I would guess that New Orleans and San Francisco have the greatest concentration of gingerbread, an architectural form that just screams for inventive color schemes. I couldn't get enough of it.
This old building, with its gaping roof, intrigued me. All around it were beautifully restored homes, yet something about this building's past had precluded such care.
In the heart of the French Quarter, one sees evidence of the original French colonization with lots of 18th century brick buildings that look like this one. The walls have many cast iron stars, the signature of structural reinforcing rods.
I couldn't live in a building like this without getting out and repainting, and yet to visit New Orleans is to appreciate patinas of decay as a romantic design element.
I fell in love with this lantern, which was huge (I think it was on Royal Street) and I wish I could have photographed it without a busy background — but I couldn't.
Also on Royal Street is Bevolo Gas and Electric Lights, maker of the gas lanterns that are still to be seen throughout the French Quarter. (As an aside, I have to say that I saw literally tons of plastic souvenir Mardi Gras beads in many glitzy tourist shops, but this ambiance is what would make me want to return to New Orleans.)

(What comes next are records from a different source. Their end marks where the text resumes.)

-- ==== Sys2Proof/Laws/MovedStartOps.lean ====
section
/-! SUPPORT. What each operation of Machine/StartOps.lean may change: nothing but the parts named. -/

namespace Sys2Proof.Machine

set_option maxRecDepth 4000

theorem State.absentStuds_moved (s : State) :
    Moved [.hub, .power, .diag] s (State.absentStuds s) := by
  unfold State.absentStuds
  try dsimp only
  repeat' (first
    | (with_reducible apply Moved.refl)
    | (with_reducible assumption)
    | (with_reducible apply Moved.fold)
    | (with_reducible apply Moved.fold_fst)
    | ((with_reducible apply Moved.via); (case k => (with_reducible apply modPower_moved (qs := [.power])); intro m p hp; cases p <;> first | exact absurd hp (by decide) | exact trivial | rfl | (split <;> rfl) | (unfold ModeState.supLost; split <;> rfl)); (case sub => decide))
    | ((with_reducible apply Moved.via); (case k => with_reducible apply State.raise_moved); (case sub => decide))
    | (intro _ _)
    | (with_reducible apply Moved.ite)
    | split
    | dsimp only)

theorem State.wakeTheta_moved (s : State) :
    Moved [.stage] s (State.wakeTheta s) := by
  unfold State.wakeTheta
  try dsimp only
  repeat' (first
    | (with_reducible apply Moved.refl)
    | (with_reducible assumption)
    | (with_reducible apply Moved.fold)
    | (with_reducible apply Moved.fold_fst)
    | ((with_reducible apply Moved.via); (case k => with_reducible apply State.restoreTheta_moved); (case sub => decide))
    | ((with_reducible apply Moved.via); (case k => with_reducible apply State.modSw_moved); (case sub => decide))
    | (intro _ _)
    | (with_reducible apply Moved.ite)
    | split
    | dsimp only)

theorem State.releaseReset_moved (s : State) :
    Moved [.hub, .power, .rung, .islands, .diag, .stage, .nav] s (State.releaseReset s) := by
  unfold State.releaseReset
  try dsimp only
  repeat' (first
    | (with_reducible apply Moved.refl)
    | (with_reducible assumption)
    | (with_reducible apply Moved.fold)
    | (with_reducible apply Moved.fold_fst)
    | ((with_reducible apply Moved.via); (case k => with_reducible apply State.wakeTheta_moved); (case sub => decide))
    | ((with_reducible apply Moved.via); (case k => with_reducible apply State.absentStuds_moved); (case sub => decide))
    | ((with_reducible apply Moved.via); (case k => with_reducible apply State.timeLost_moved); (case sub => decide))
    | ((with_reducible apply Moved.via); (case k => with_reducible apply State.modIsland_moved); (case sub => decide))
    | ((with_reducible apply Moved.via); (case k => (with_reducible apply modPower_moved (qs := [.power, .rung])); intro m p hp; cases p <;> first | exact absurd hp (by decide) | exact trivial | rfl | (split <;> rfl) | (unfold ModeState.supLost; split <;> rfl)); (case sub => decide))
    | ((with_reducible apply Moved.via); (case k => with_reducible apply State.modHub_moved); (case sub => decide))
    | (intro _ _)
    | (with_reducible apply Moved.ite)
    | split
    | dsimp only)

theorem State.startIslands_moved (s : State) (a1 : _) :
    Moved [.hub, .islands, .diag, .jack, .ledger, .fieldIo, .nav, .buses, .eth, .display, .safety, .update] s (State.startIslands s a1) := by
  induction a1 generalizing s with
  | nil => exact Moved.refl _ _
  | cons i l ih =>
    unfold State.startIslands
    try dsimp only
    repeat' (first
      | (with_reducible apply Moved.refl)
      | (with_reducible assumption)
      | ((with_reducible apply Moved.via); (case k => with_reducible apply ih); (case sub => decide))
      | (with_reducible apply Moved.fold)
      | (with_reducible apply Moved.fold_fst)
      | ((with_reducible apply Moved.via); (case k => with_reducible apply State.releaseIsland_moved); (case sub => decide))
      | ((with_reducible apply Moved.via); (case k => with_reducible apply State.finishActs_moved); (case sub => decide))
      | ((with_reducible apply Moved.via); (case k => with_reducible apply State.loadFailed_moved); (case sub => decide))
      | (intro _ _)
      | (with_reducible apply Moved.ite)
      | split
      | dsimp only)

theorem State.beginStart_moved (s : State) :
    Moved [.hub, .islands, .diag, .jack, .ledger, .stage, .fieldIo, .fabric, .nav, .buses, .eth, .display, .safety, .update] s (State.beginStart s) := by
  unfold State.beginStart
  try dsimp only
  repeat' (first
    | (with_reducible apply Moved.refl)
    | (with_reducible assumption)
    | (with_reducible apply Moved.fold)
    | (with_reducible apply Moved.fold_fst)
    | ((with_reducible apply Moved.via); (case k => with_reducible apply State.tellInterrupted_moved); (case sub => decide))
    | ((with_reducible apply Moved.via); (case k => with_reducible apply State.startIslands_moved); (case sub => decide))
    | ((with_reducible apply Moved.via); (case k => with_reducible apply State.keepBindings_moved); (case sub => decide))
    | ((with_reducible apply Moved.via); (case k => with_reducible apply State.enableLink_moved); (case sub => decide))
    | ((with_reducible apply Moved.via); (case k => with_reducible apply State.bootMaluf_moved); (case sub => decide))
    | ((with_reducible apply Moved.via); (case k => with_reducible apply State.restartImages_moved); (case sub => decide))
    | ((with_reducible apply Moved.via); (case k => with_reducible apply State.modFabric_moved); (case sub => decide))
    | ((with_reducible apply Moved.via); (case k => with_reducible apply State.modHub_moved); (case sub => decide))
    | (intro _ _)
    | (with_reducible apply Moved.ite)
    | split
    | dsimp only)

theorem State.enterRecovery_moved (s : State) :
    Moved [.hub, .mode, .islands] s (State.enterRecovery s) := by
  unfold State.enterRecovery
  try dsimp only
  repeat' (first
    | (with_reducible apply Moved.refl)
    | (with_reducible assumption)
    | (with_reducible apply Moved.fold)
    | (with_reducible apply Moved.fold_fst)
    | ((with_reducible apply Moved.via); (case k => with_reducible apply State.keepBindings_moved); (case sub => decide))
    | ((with_reducible apply Moved.via); (case k => with_reducible apply State.modIsland_moved); (case sub => decide))
    | ((with_reducible apply Moved.via); (case k => with_reducible apply State.modChan_moved); (case sub => decide))
    | ((with_reducible apply Moved.via); (case k => with_reducible apply State.modHub_moved); (case sub => decide))
    | ((with_reducible apply Moved.via); (case k => (with_reducible apply modMode_moved (qs := [.mode])); intro m p hp; cases p <;> first | exact absurd hp (by decide) | exact trivial | rfl | (split <;> rfl) | (unfold ModeState.supLost; split <;> rfl)); (case sub => decide))
    | (intro _ _)
    | (with_reducible apply Moved.ite)
    | split
    | dsimp only)

theorem State.fixStraps_moved (s : State) (a1 : _) (a2 : _) :
    Moved [.hub, .power, .mode, .islands, .diag, .jack, .ledger, .stage, .fieldIo, .fabric, .nav, .buses, .eth, .display, .safety, .update] s (State.fixStraps s a1 a2) := by
  unfold State.fixStraps
  try dsimp only
  repeat' (first
    | (with_reducible apply Moved.refl)
    | (with_reducible assumption)
    | (with_reducible apply Moved.fold)
    | (with_reducible apply Moved.fold_fst)
    | ((with_reducible apply Moved.via); (case k => with_reducible apply State.enterRecovery_moved); (case sub => decide))
    | ((with_reducible apply Moved.via); (case k => with_reducible apply State.beginStart_moved); (case sub => decide))
    | ((with_reducible apply Moved.via); (case k => (with_reducible apply modPower_moved (qs := [.power])); intro m p hp; cases p <;> first | exact absurd hp (by decide) | exact trivial | rfl | (split <;> rfl) | (unfold ModeState.supLost; split <;> rfl)); (case sub => decide))
    | ((with_reducible apply Moved.via); (case k => (with_reducible apply modUpdate_moved); intro _; first | exact FusesMoved.same rfl rfl | exact FusesMoved.revoke rfl rfl); (case sub => decide))
    | ((with_reducible apply Moved.via); (case k => with_reducible apply State.modChan_moved); (case sub => decide))
    | ((with_reducible apply Moved.via); (case k => with_reducible apply State.modHub_moved); (case sub => decide))
    | (intro _ _)
    | (with_reducible apply Moved.ite)
    | split
    | dsimp only)

theorem State.farReady_moved (s : State) :
    Moved [.hub, .islands, .diag, .jack, .ledger, .fieldIo, .place, .nav, .buses, .eth, .display, .safety, .update, .freeCount] s (State.farReady s) := by
  unfold State.farReady
  try dsimp only
  repeat' (first
    | (with_reducible apply Moved.refl)
    | (with_reducible assumption)
    | (with_reducible apply Moved.fold)
    | (with_reducible apply Moved.fold_fst)
    | ((with_reducible apply Moved.via); (case k => with_reducible apply State.startIslands_moved); (case sub => decide))
    | ((with_reducible apply Moved.via); (case k => with_reducible apply State.enableChannel0_moved); (case sub => decide))
    | ((with_reducible apply Moved.via); (case k => with_reducible apply State.createBootView_moved); (case sub => decide))
    | ((with_reducible apply Moved.via); (case k => (with_reducible apply modPlace_moved); intro _; first | exact PlaceStep.same rfl rfl | exact ⟨Nat.le_succ _, fun h => h⟩ | exact ⟨Nat.le_refl _, fun h => h.sub (List.filter_sublist ..)⟩ | (refine ⟨Nat.le_refl _, fun h => ?_⟩; refine h.mapAll ?_ (by dsimp only); intro _ _ h; first | exact h | (split <;> exact h) | (unfold Placement.window; exact h))); (case sub => decide))
    | ((with_reducible apply Moved.via); (case k => with_reducible apply State.modHub_moved); (case sub => decide))
    | (intro _ _)
    | (with_reducible apply Moved.ite)
    | split
    | dsimp only)

theorem State.tellPowerFails_moved (s : State) :
    Moved [.hub, .diag, .ledger] s (State.tellPowerFails s) := by
  unfold State.tellPowerFails
  try dsimp only
  repeat' (first
    | (with_reducible apply Moved.refl)
    | (with_reducible assumption)
    | (with_reducible apply Moved.fold)
    | (with_reducible apply Moved.fold_fst)
    | ((with_reducible apply Moved.via); (case k => with_reducible apply State.setRecord_moved); (case sub => decide))
    | ((with_reducible apply Moved.via); (case k => with_reducible apply State.raise_moved); (case sub => decide))
    | (intro _ _)
    | (with_reducible apply Moved.ite)
    | split
    | dsimp only)

theorem State.tellStartOutputs_moved (s : State) :
    Moved [.hub, .diag] s (State.tellStartOutputs s) := by
  unfold State.tellStartOutputs
  try dsimp only
  repeat' (first
    | (with_reducible apply Moved.refl)
    | (with_reducible assumption)
    | (with_reducible apply Moved.fold)
    | (with_reducible apply Moved.fold_fst)
    | ((with_reducible apply Moved.via); (case k => with_reducible apply State.tellOutputs_moved); (case sub => decide))
    | ((with_reducible apply Moved.via); (case k => with_reducible apply State.raiseHeld_moved); (case sub => decide))
    | (intro _ _)
    | (with_reducible apply Moved.ite)
    | split
    | dsimp only)

theorem State.commitBoot_moved (s : State) :
    Moved [.hub, .power, .rung, .epoch, .mode, .change, .auth, .diag, .ledger, .control, .stage, .functions, .fieldIo, .place, .nav, .display, .safety, .safetyRecord, .update, .sections] s (State.commitBoot s) := by
  unfold State.commitBoot
  try dsimp only
  repeat' (first
    | (with_reducible apply Moved.refl)
    | (with_reducible assumption)
    | (with_reducible apply Moved.fold)
    | (with_reducible apply Moved.fold_fst)
    | ((with_reducible apply Moved.via); (case k => with_reducible apply State.tellStartOutputs_moved); (case sub => decide))
    | ((with_reducible apply Moved.via); (case k => with_reducible apply State.tellPowerFails_moved); (case sub => decide))
    | ((with_reducible apply Moved.via); (case k => with_reducible apply State.enterMode_moved); (case sub => decide))
    | ((with_reducible apply Moved.via); (case k => with_reducible apply State.startReplay_moved); (case sub => decide))
    | ((with_reducible apply Moved.via); (case k => with_reducible apply State.restartHeld_moved); (case sub => decide))
    | ((with_reducible apply Moved.via); (case k => with_reducible apply State.finishAct_moved); (case sub => decide))
    | ((with_reducible apply Moved.via); (case k => with_reducible apply State.newRecord_moved); (case sub => decide))
    | ((with_reducible apply Moved.via); (case k => (with_reducible apply modPlace_moved); intro _; first | exact PlaceStep.same rfl rfl | exact ⟨Nat.le_succ _, fun h => h⟩ | exact ⟨Nat.le_refl _, fun h => h.sub (List.filter_sublist ..)⟩ | (refine ⟨Nat.le_refl _, fun h => ?_⟩; refine h.mapAll ?_ (by dsimp only); intro _ _ h; first | exact h | (split <;> exact h) | (unfold Placement.window; exact h))); (case sub => decide))
    | ((with_reducible apply Moved.via); (case k => with_reducible apply State.raise_moved); (case sub => decide))
    | ((with_reducible apply Moved.via); (case k => with_reducible apply State.modHub_moved); (case sub => decide))
    | ((with_reducible apply Moved.via); (case k => (with_reducible apply modMode_moved (qs := [.mode, .change])); intro m p hp; cases p <;> first | exact absurd hp (by decide) | exact trivial | rfl | (split <;> rfl) | (unfold ModeState.supLost; split <;> rfl)); (case sub => decide))
    | (intro _ _)
    | (with_reducible apply Moved.ite)
    | split
    | dsimp only)

theorem State.tellThrottle_moved (s : State) (a1 : _) (a2 : _) :
    Moved [.hub, .power, .diag] s (State.tellThrottle s a1 a2) := by
  unfold State.tellThrottle
  try dsimp only
  repeat' (first
    | (with_reducible apply Moved.refl)
    | (with_reducible assumption)
    | (with_reducible apply Moved.fold)
    | (with_reducible apply Moved.fold_fst)
    | ((with_reducible apply Moved.via); (case k => (with_reducible apply modPower_moved (qs := [.power])); intro m p hp; cases p <;> first | exact absurd hp (by decide) | exact trivial | rfl | (split <;> rfl) | (unfold ModeState.supLost; split <;> rfl)); (case sub => decide))
    | ((with_reducible apply Moved.via); (case k => with_reducible apply State.raise_moved); (case sub => decide))
    | (intro _ _)
    | (with_reducible apply Moved.ite)
    | split
    | dsimp only)

theorem State.budgetStep_moved (s : State) :
    Moved [.power, .freeCount] s (State.budgetStep s) := by
  unfold State.budgetStep
  try dsimp only
  repeat' (first
    | (with_reducible apply Moved.refl)
    | (with_reducible assumption)
    | (with_reducible apply Moved.fold)
    | (with_reducible apply Moved.fold_fst)
    | ((with_reducible apply Moved.via); (case k => with_reducible apply State.free_moved); (case sub => decide))
    | ((with_reducible apply Moved.via); (case k => (with_reducible apply modPower_moved (qs := [.power])); intro m p hp; cases p <;> first | exact absurd hp (by decide) | exact trivial | rfl | (split <;> rfl) | (unfold ModeState.supLost; split <;> rfl)); (case sub => decide))
    | (intro _ _)
    | (with_reducible apply Moved.ite)
    | split
    | (refine Moved.snd (by assumption) ?_)
    | dsimp only)

end Sys2Proof.Machine
end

I visited a salvage company that was almost entirely New Orleans grill work. It included cast iron tubs, stoves and mantels.
I think the most impressive building in New Orleans is the United States Custom House. It was begun in 1848 and finished in 1881 (construction dragged in part because of the Civil War). Believe it or not, today this houses the Audubon Insectarium, the largest free-standing museum in the United States devoted to ... insects.
My trip to New Orleans would not have been complete without a visit to one of its famous cemeteries. The Greenwood Cemetery is not the oldest or best known, but it is filled with many picturesque above-ground monuments.
Ozymandias
. . .
And so ends my tour of New Orleans.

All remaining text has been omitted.